Gimp book

When will I see a GIMP Anthology here, the books about Photoshop are great but there are people that are using something else. Is it any chance I will see a book about Photoshop too?

^ the second one I have, and I can vouch for it— it’s an excellent book.

There are two books that Apress currently publish.

Gimp for Absolute Beginners
Novice to Professionsl

I’d pay for a Gimp book as long as it would be in full color and tackle things in a project based way. Creating web 2 graphics, creating a site template, headers, squeeze page templates, etc. Not everyone wants to pay Adobe $600 no matter how pro the software is. Do not forget the open source users.

The reason there are so many more books about Photoshop than GIMP is market size… how many professionals or in-training professionals (who will spend money to self-educate) are using GIMP versus Photoshop? Since Photoshop is effectively the industry standard for so many types of design, someone choosing GIMP is likely doing it because of money, so why create a commercial product for them when you can sell to the people spending money?

GIMP is a great tool for self education… I know alot of people who learn first on GIMP, especially if they are not yet ready to pay the piper (adobe), and if they are forced to “graduate” to Photoshop, they already have many of the most fundamental concepts down…

There are some books available on GIMP… but also alot of good web tutorials out there on specific techniques if you look for them…

I’m not a glorified Graphic Designer - but I have enough skills to use GIMP for a whole bunch of simple techniques that you often need in simple web development. Can save alot of money avoiding the call to heavy pricing designers.

gimp-savvy.com includes the free book Grokking the Gimp. Other than that you should search on gimp tutorials and you will find loads.

I understand everything you said about tutorials and Photoshop being the industry standard, but I think there might be people that will spend about 50 or 60 dollars for a book about Gimp then spend it for a book about Photoshop, then about 1000+$ for the software too.
You can find some books about Gimp but they’re outdated and the software got a lot of new features.
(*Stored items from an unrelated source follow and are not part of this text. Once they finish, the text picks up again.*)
-- ==== Sys2Proof/Machine/Flags.lean ====
section
/-!
DEFINITION. The status bits: READY (rule R23), the STATUS word (rule R26), and the codes of faults and responses (rules
R78, R230). The TE has no other flag, and no arithmetic sets one (rule R30).
-/
namespace Sys2Proof.Machine

/-- READY: a table set is present (rule R23). -/
def State.ready (s : State) : Bool := s.tables.isSome

/-- The layout of STATUS: FCAUSE in bits 7:4, FAULT in bit 1, READY in bit 0, every other bit 0 (rule R26). -/
def packStatus (fcause : Code) (fault ready : Bool) : Word :=
  0#24 ++ fcause ++ 0#2 ++ BitVec.ofBool fault ++ BitVec.ofBool ready

/-- STATUS, computed from the state (rule R26). -/
def State.status (s : State) : Word := packStatus s.fcause s.fault s.ready

/-- The three fault causes (rule R230). -/
inductive Cause where
  | illegalCommand
  | notInitialised
  | badRate
  deriving DecidableEq, Repr

/-- The code of a cause, in FCAUSE and in RS (rules R78, R230). -/
def Cause.code : Cause → Code
  | .illegalCommand => 1#4
  | .notInitialised => 2#4
  | .badRate => 3#4

/-- RS = OK (rule R78). -/
def rsOk : Code := 0#4

end Sys2Proof.Machine
end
Kevin and I were talking about the viability of a GIMP book just last night now that they look like they’ve got there interface problems sorted (copy paste from the adobe handbook). It all comes down to demand, and we need to guestamate what that will be like in 6-12 months time.

We only release about 10-12 books a year so picking the right titles is vital – it’s up there, but not something we are actively working on right now.

Just wondering…you working on it yet? :slight_smile:

Not as far as I know. :frowning:

I don’t think GIMP honestly is viable on it’s own as a Photoshop replacement and never has been. Perhaps HQ might go for a book about using a mixture of Open Source products (like GIMP / Inkscape / Scribus, etc) if the topic would draw the right kind of crowd but generally speaking, most people are already aware of the free options (and documentation about GIMP et al is pretty much everywhere on the web). :slight_smile:

I’d never mix Gimp with Inkscape or Scribus. How many books are about Photoshop AND Illustrator? The book would be huge, they’re two totally different kinds of image programs (might as well throw Flash in there too)…

I got Beginning Gimp by Akkana Peck and it was excellent step-by-step of using various tools to do common things. It did not get into advanced scripting or advanced filters. Now that Gimp has animation (GAP), I guess we’re only waiting for more profile support and cymk support and it’s set.

Hell, scripting in Gimp could be its own topic for a very thick book.

Gimp is a professional tool, though. It deserves some good books, but they are out there. If SitePoint were to do a Gimp book, it would need to be very, very good.

I was meaning in the context of a general beginners guide rather than a full product manual, I can’t see web designers being interested in some complex manual for a single product with a few users in preference to a general guide to alternative software which gives the basics of a few core products. :slight_smile:

I can’t see web designers being interested in some complex manual for a single product with a few users…

Think about that, then substitute a language in there.

I can’t see web designers being interested in some complex manual for a single language with a few users in preference to a general guide to alternative software which gives the basics of a few core languages.

Anyone using something as complex as Gimp would INDEED be very very interested in a complex manual for such a thing. If Gimp were Paint, then, yeah, you could go there, but it’s every bit as complex as Photoshop. Why are people using Gimp? Is it because PhotoChop doesn’t even run on the Operating System of their choice? Or because they didn’t see the need to spend a thousand euros on a program when you can do pretty much the same thing in the free alternative?

Those not using Gimp, even if using other open source programs, will not be interested in a large complex Gimp manual. But, large complex manuals are for those using the software. I dunno what a slimmed-down guide to general open source software would give anyone other than some Windows user who’s decided to move over to Linux for their basic computing and want to touch up photos and other little things maybe best done in Picassa or something anyway.